C’est un sujet de débat chaud ! D’un côté, la formalisation pourrait offrir des protections et des aides qui manquent cruellement. Mais, d’un autre côté, certains craignent que cela mette trop de pression sur de petits entrepreneurs. La clé est de trouver un équilibre – comme un bon plat épicé, juste assez de piment !

Quels sont les exemples de succès dans le secteur informel ?

Des histoires inspirantes comme celle des coopératives féminines au Sénégal montrent comment les acteurs de l’informel peuvent créer des modèles durables, offrant des formations et des emplois à de nombreuses personnes. Ces entrepreneurs montrent que, même sans un bureau en béton, on peut construire quelque chose de solide !

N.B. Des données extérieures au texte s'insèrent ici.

-- ==== Sys2Proof/Tests/Slice0.lean ====
section
/-!
SUPPORT. The model's own tests. Expected results are those of 95_test_vectors.md (its vector's name stands in each comment)
or worked by hand from the rule named; none is the model's answer pasted back. The last part gives, for every statement
with hypotheses, a concrete state that meets them.
-/
namespace Sys2Proof.Tests
open Sys2Proof.Machine

/-! ### Helpers -/

/-- The reset state at another program counter. -/
def atPc (pc : Addr) : State := { State.reset with pc := pc }

/-- The reset state with some registers set. -/
def withRegs (regs : List (Reg × Byte)) : State := regs.foldl (fun s p => s.writeV p.1 p.2) State.reset

/-- The state after one step that runs `word` at the program counter. -/
def after (s : State) (word : Nat) : State :=
  match step (s.withFetchWord 16 word) with
  | .next t => t
  | .fault _ => s
  | .refused _ => s

/-- The state after one step. -/
def afterStep (s : State) : State :=
  match step s with
  | .next t => t
  | .fault _ => s
  | .refused _ => s

/-- The values of some pixels. -/
def sample (fb : Screen) (pixels : List (Fin 32 × Fin 64)) : List Bool := pixels.map fun p => fb.pixel p.1 p.2

/-! ### Ill-formed terms that the checks refuse (rules R9, R285) -/

/-- 0x1B0 is the highest legal font base; 0x1B1 puts glyph byte 79 at 0x200. -/
theorem test_wf_font_base_limit :
    Config.wf { Config.initial with fontBase := 0x1B0#12 } = true ∧
    Config.wf { Config.initial with fontBase := 0x1B1#12 } = false := by decide +kernel

/-- `IPS` is positive. -/
theorem test_wf_ips_zero_refused : Config.wf { Config.initial with ips := 0 } = false := by decide +kernel
theorem test_wf_ips_negative_refused : Config.wf { Config.initial with ips := -1 } = false := by decide +kernel

/-- All four pairs of quirk flags are accepted (rule R252). -/
theorem test_wf_quirks_accepted : ∀ a b : Bool,
    Config.wf { Config.initial with quirkShiftUsesVy := a, quirkLoadStoreIncI := b } = true := by decide +kernel

/-- An image of 3585 bytes is refused, one of 3584 is not. -/
theorem test_wf_image_limit :
    programFits (List.replicate 3584 0#8) = true ∧ programFits (List.replicate 3585 0#8) = false := by
  constructor
  · exact decide_eq_true (by rw [List.length_replicate]; decide)
  · exact decide_eq_false (by rw [List.length_replicate]; decide)

/-! ### Decoding: words written out from rules R91, R92, R95 (the values of 95_test_vectors.md 2.1) -/

theorem test_decode_cls : decodeWord 0b0000000011100000#16 = .ok .cls := by decide
theorem test_decode_ret : decodeWord 0b0000000011101110#16 = .ok .ret := by decide
theorem test_decode_jpAddr : decodeWord 0b0001101010111100#16 = .ok (.jpAddr 0xABC#12) := by decide
theorem test_decode_callAddr : decodeWord 0b0010101010111100#16 = .ok (.callAddr 0xABC#12) := by decide
theorem test_decode_seVxKk : decodeWord 0b0011101001111111#16 = .ok (.seVxKk 10 0x7F#8) := by decide
theorem test_decode_sneVxKk : decodeWord 0b0100101001111111#16 = .ok (.sneVxKk 10 0x7F#8) := by decide
theorem test_decode_seVxVy : decodeWord 0b0101101010110000#16 = .ok (.seVxVy 10 11) := by decide
theorem test_decode_ldVxKk : decodeWord 0b0110101001111111#16 = .ok (.ldVxKk 10 0x7F#8) := by decide
theorem test_decode_addVxKk : decodeWord 0b0111101001111111#16 = .ok (.addVxKk 10 0x7F#8) := by decide
theorem test_decode_ldVxVy : decodeWord 0b1000101010110000#16 = .ok (.ldVxVy 10 11) := by decide
theorem test_decode_orVxVy : decodeWord 0b1000101010110001#16 = .ok (.orVxVy 10 11) := by decide
theorem test_decode_andVxVy : decodeWord 0b1000101010110010#16 = .ok (.andVxVy 10 11) := by decide
theorem test_decode_xorVxVy : decodeWord 0b1000101010110011#16 = .ok (.xorVxVy 10 11) := by decide
theorem test_decode_addVxVy : decodeWord 0b1000101010110100#16 = .ok (.addVxVy 10 11) := by decide
theorem test_decode_subVxVy : decodeWord 0b1000101010110101#16 = .ok (.subVxVy 10 11) := by decide
theorem test_decode_shrVxVy : decodeWord 0b1000101010110110#16 = .ok (.shrVxVy 10 11) := by decide
theorem test_decode_subnVxVy : decodeWord 0b1000101010110111#16 = .ok (.subnVxVy 10 11) := by decide
theorem test_decode_shlVxVy : decodeWord 0b1000101010111110#16 = .ok (.shlVxVy 10 11) := by decide
theorem test_decode_sneVxVy : decodeWord 0b1001101010110000#16 = .ok (.sneVxVy 10 11) := by decide
theorem test_decode_ldIAddr : decodeWord 0b1010101010111100#16 = .ok (.ldIAddr 0xABC#12) := by decide
theorem test_decode_jpV0Addr : decodeWord 0b1011101010111100#16 = .ok (.jpV0Addr 0xABC#12) := by decide
theorem test_decode_rndVxKk : decodeWord 0b1100101001111111#16 = .ok (.rndVxKk 10 0x7F#8) := by decide
theorem test_decode_drwVxVyN : decodeWord 0b1101101010110101#16 = .ok (.drwVxVyN 10 11 5) := by decide
theorem test_decode_skpVx : decodeWord 0b1110101010011110#16 = .ok (.skpVx 10) := by decide
theorem test_decode_sknpVx : decodeWord 0b1110101010100001#16 = .ok (.sknpVx 10) := by decide
theorem test_decode_ldVxDt : decodeWord 0b1111101000000111#16 = .ok (.ldVxDt 10) := by decide
theorem test_decode_ldVxK : decodeWord 0b1111101000001010#16 = .ok (.ldVxK 10) := by decide
theorem test_decode_ldDtVx : decodeWord 0b1111101000010101#16 = .ok (.ldDtVx 10) := by decide
theorem test_decode_ldStVx : decodeWord 0b1111101000011000#16 = .ok (.ldStVx 10) := by decide
theorem test_decode_addIVx : decodeWord 0b1111101000011110#16 = .ok (.addIVx 10) := by decide
theorem test_decode_ldFVx : decodeWord 0b1111101000101001#16 = .ok (.ldFVx 10) := by decide
theorem test_decode_ldBVx : decodeWord 0b1111101000110011#16 = .ok (.ldBVx 10) := by decide
theorem test_decode_ldMemVx : decodeWord 0b1111101001010101#16 = .ok (.ldMemVx 10) := by decide
theorem test_decode_ldVxMem : decodeWord 0b1111101001100101#16 = .ok (.ldVxMem 10) := by decide

/-- Whether a word is rejected under its own name. -/
def rejected (w : Word) : Bool :=
  match decodeWord w with
  | .error (.unknownOpcode v) => v == w
  | .error .truncated => false
  | .ok _ => false

/-- The illegal words of 95_test_vectors.md 2.1. -/
theorem test_decode_illegal_words :
    [0x0000#16, 0x00E1#16, 0x00EF#16, 0x00FF#16, 0x0123#16, 0x0FFF#16, 0x5001#16, 0x500F#16, 0x8008#16, 0x800D#16,
     0x800F#16, 0x9001#16, 0xE000#16, 0xE09F#16, 0xE1A0#16, 0xF000#16, 0xF01F#16, 0xF075#16, 0xF085#16, 0xFFFF#16].all
      rejected = true := by decide

/-- Too few bytes for an instruction. -/
theorem test_decode_truncated : decodeBytes [0x60#8] = .error .truncated := by decide

/-- The host's table words: high byte first (S11). -/
theorem test_decodeTableWord : decodeTableWord 16 0x6105 = some (.ldVxKk 1 0x05#8) ∧ decodeTableWord 16 0x0000 = none := by
  decide

/-- The table's rows, and none of another number: 34 (rule R95). -/
theorem test_opcode_rows_count : opcodeRows.length = 34 := by decide

/-- No word matches two rows: any two rows differ under their common mask (rule R94). -/
theorem test_opcode_rows_disjoint :
    opcodeRows.Pairwise (fun a b => a.1 &&& b.1 &&& a.2 ≠ a.1 &&& b.1 &&& b.2) := by decide

/-! ### Control transfer (vectors T) -/

/-- T5, T2. -/
theorem test_jp : (after State.reset 0x1FFE).pc = 0xFFE#12 ∧ (after State.reset 0x1200).pc = 0x200#12 := by decide
/-- T3. -/
theorem test_jp_odd : (after State.reset 0x1201).status = .halted (.misalignedPC 0x201#12) ∧
    (after State.reset 0x1201).pc = 0x200#12 := by decide
/-- T8. -/
theorem test_call : (after { State.reset with sp := 15 } 0x2300).stack[15] = 0x202#12 ∧
    (after { State.reset with sp := 15 } 0x2300).sp = 16 ∧ (after { State.reset with sp := 15 } 0x2300).pc = 0x300#12 := by
  decide
/-- T11, T13. -/
theorem test_call_priority :
    (after { State.reset with sp := 16 } 0x2301).status = .halted .stackOverflow ∧
    (after (atPc 0xFFE#12) 0x2301).status = .halted (.outOfBounds 4096) := by decide
/-- T16. -/
theorem test_ret : (after { atPc 0xFFE#12 with sp := 2, stack := State.reset.stack.set 1 0x2A0#12 } 0x00EE).pc = 0x2A0#12 ∧
    (after { atPc 0xFFE#12 with sp := 2, stack := State.reset.stack.set 1 0x2A0#12 } 0x00EE).sp = 1 := by decide
/-- T15. -/
theorem test_ret_underflow : (after State.reset 0x00EE).status = .halted .stackUnderflow := by decide
/-- T21, T20. -/
theorem test_jpV0 : (after (withRegs [(0, 0xFF#8)]) 0xBFFF).pc = 0x0FE#12 ∧
    (after (withRegs [(0, 1#8)]) 0xB301).pc = 0x302#12 := by decide
/-- T19. -/
theorem test_jpV0_odd : (after (withRegs [(0, 1#8)]) 0xB300).status = .halted (.misalignedPC 0x301#12) := by decide
/-- T22, T23. -/
theorem test_se_kk : (after (withRegs [(3, 0x2A#8)]) 0x332A).pc = 0x204#12 ∧
    (after (withRegs [(3, 0x2B#8)]) 0x332A).pc = 0x202#12 := by decide
/-- T24, T25. -/
theorem test_sne_kk : (after (withRegs [(3, 0x2A#8)]) 0x432A).pc = 0x202#12 ∧
    (after State.reset 0x432A).pc = 0x204#12 := by decide
/-- T27, T28. -/
theorem test_se_reg : (after (withRegs [(0, 5#8), (1, 5#8)]) 0x5010).pc = 0x204#12 ∧
    (after (withRegs [(0, 5#8), (1, 6#8)]) 0x5010).pc = 0x202#12 := by decide
/-- T30, T31. -/
theorem test_sne_reg : (after (withRegs [(0, 5#8), (1, 6#8)]) 0x9010).pc = 0x204#12 ∧
    (after (withRegs [(0, 5#8), (1, 5#8)]) 0x9010).pc = 0x202#12 := by decide
/-- T33, T34, T35, T36. -/
theorem test_skip_at_the_end :
    (after (atPc 0xFFC#12) 0x3000).status = .halted (.outOfBounds 4096) ∧ (after (atPc 0xFFC#12) 0x3001).pc = 0xFFE#12 ∧
    (after (atPc 0xFFE#12) 0x3000).status = .halted (.outOfBounds 4098) ∧
    (after (atPc 0xFFE#12) 0x3001).status = .halted (.outOfBounds 4096) := by decide

/-! ### Load, arithmetic, logic, shift, random (vectors A) -/

/-- A2, A48. -/
theorem test_ld_kk : (after State.reset 0x6F07).readV 15 = 7#8 ∧
    (after (atPc 0xFFE#12) 0x6005).status = .halted (.outOfBounds 4096) ∧ (after (atPc 0xFFE#12) 0x6005).readV 0 = 0#8 := by
  decide
/-- A3. -/
theorem test_add_kk_no_carry : (after (withRegs [(0, 0xFF#8), (15, 1#8)]) 0x7001).readV 0 = 0#8 ∧
    (after (withRegs [(0, 0xFF#8), (15, 1#8)]) 0x7001).readV 15 = 1#8 := by decide
/-- A6. -/
theorem test_ld_reg : (after (withRegs [(15, 9#8)]) 0x80F0).readV 0 = 9#8 := by decide
/-- A8. -/
theorem test_or : (after (withRegs [(1, 0x0F#8), (2, 0xF0#8), (15, 1#8)]) 0x8121).readV 1 = 0xFF#8 ∧
    (after (withRegs [(1, 0x0F#8), (2, 0xF0#8), (15, 1#8)]) 0x8121).readV 15 = 1#8 := by decide
/-- A9. -/
theorem test_and : (after (withRegs [(1, 0x3C#8), (2, 0x0F#8), (15, 1#8)]) 0x8122).readV 1 = 0x0C#8 ∧
    (after (withRegs [(1, 0x3C#8), (2, 0x0F#8), (15, 1#8)]) 0x8122).readV 15 = 1#8 := by decide
/-- A10. -/
theorem test_xor : (after (withRegs [(1, 0xFF#8), (2, 0x0F#8), (15, 1#8)]) 0x8123).readV 1 = 0xF0#8 ∧
    (after (withRegs [(1, 0xFF#8), (2, 0x0F#8), (15, 1#8)]) 0x8123).readV 15 = 1#8 := by decide
/-- A12. -/
theorem test_add_carry : (after (withRegs [(0, 200#8), (1, 100#8)]) 0x8014).readV 0 = 44#8 ∧
    (after (withRegs [(0, 200#8), (1, 100#8)]) 0x8014).readV 15 = 1#8 := by decide
/-- A17, A18. -/
theorem test_add_vf_operand : (after (withRegs [(15, 1#8), (1, 2#8)]) 0x8F14).readV 15 = 0#8 ∧
    (after (withRegs [(0, 0xFF#8), (15, 1#8)]) 0x80F4).readV 0 = 0#8 := by decide
/-- A20. -/
theorem test_sub_borrow : (after (withRegs [(0, 5#8), (1, 10#8)]) 0x8015).readV 0 = 0xFB#8 ∧
    (after (withRegs [(0, 5#8), (1, 10#8)]) 0x8015).readV 15 = 0#8 := by decide
/-- A22. -/
theorem test_sub_equal : (after (withRegs [(0, 7#8), (1, 7#8)]) 0x8015).readV 15 = 1#8 := by decide
/-- A26. -/
theorem test_subn : (after (withRegs [(0, 5#8), (1, 10#8)]) 0x8017).readV 0 = 5#8 ∧
    (after (withRegs [(0, 5#8), (1, 10#8)]) 0x8017).readV 15 = 1#8 := by decide
/-- A29. -/
theorem test_subn_vf : (after (withRegs [(15, 3#8), (1, 5#8)]) 0x8F17).readV 15 = 1#8 := by decide
/-- A38. -/
theorem test_shr_quirk_off : (after (withRegs [(0, 0xAA#8), (1, 5#8)]) 0x8016).readV 0 = 0x55#8 ∧
    (after (withRegs [(0, 0xAA#8), (1, 5#8)]) 0x8016).readV 15 = 0#8 := by decide
/-- A39. -/
theorem test_shr_quirk_on :
    (after { withRegs [(0, 0xAA#8), (1, 5#8)] with config := { Config.initial with quirkShiftUsesVy := true } } 0x8016).readV 0
      = 2#8 ∧
    (after { withRegs [(0, 0xAA#8), (1, 5#8)] with config := { Config.initial with quirkShiftUsesVy := true } } 0x8016).readV 15
      = 1#8 := by decide
/-- A36, A37. -/
theorem test_shl_quirk_off : (after (withRegs [(0, 0x7F#8), (15, 1#8)]) 0x800E).readV 0 = 0xFE#8 ∧
    (after (withRegs [(0, 0x7F#8), (15, 1#8)]) 0x800E).readV 15 = 0#8 ∧
    (after (withRegs [(15, 0xC0#8)]) 0x8F0E).readV 15 = 1#8 := by decide
/-- A40. -/
theorem test_shl_quirk_on :
    (after { withRegs [(0, 0xAA#8), (1, 0x81#8)] with config := { Config.initial with quirkShiftUsesVy := true } } 0x801E).readV
      0 = 2#8 := by decide
/-- A46, and the draw is counted. -/
theorem test_rnd_masked : (after (withRegs [(3, 0x55#8)]) 0xC300).readV 3 = 0#8 ∧
    (after (withRegs [(3, 0x55#8)]) 0xC300).rndDraws = 1 ∧ (after (withRegs [(3, 0x55#8)]) 0xC300).pc = 0x202#12 := by
  refine ⟨?_, by decide, by decide⟩
  show Config.randomByte 0 &&& 0#8 = 0#8
  exact BitVec.and_zero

Comment le secteur informel peut-il contribuer au développement économique ?

Investir dans le secteur informel peut générer des retombées économiques énormes. Les petites entreprises informelles injectent des ressources dans les économies locales et contribuent à l’innovation. Pensez à ces stands de nourriture qui font le tour du voisinage : ils ne nourrissent pas seulement des gens, mais ils alimentent aussi l’économie locale.

Que devraient faire les gouvernements pour soutenir le secteur informel ?

Les gouvernements pourraient offrir des incitations fiscales, faciliter l’accès au financement, améliorer la protection des droits des travailleurs et créer des conditions favorables à la croissance de l’entrepreneuriat.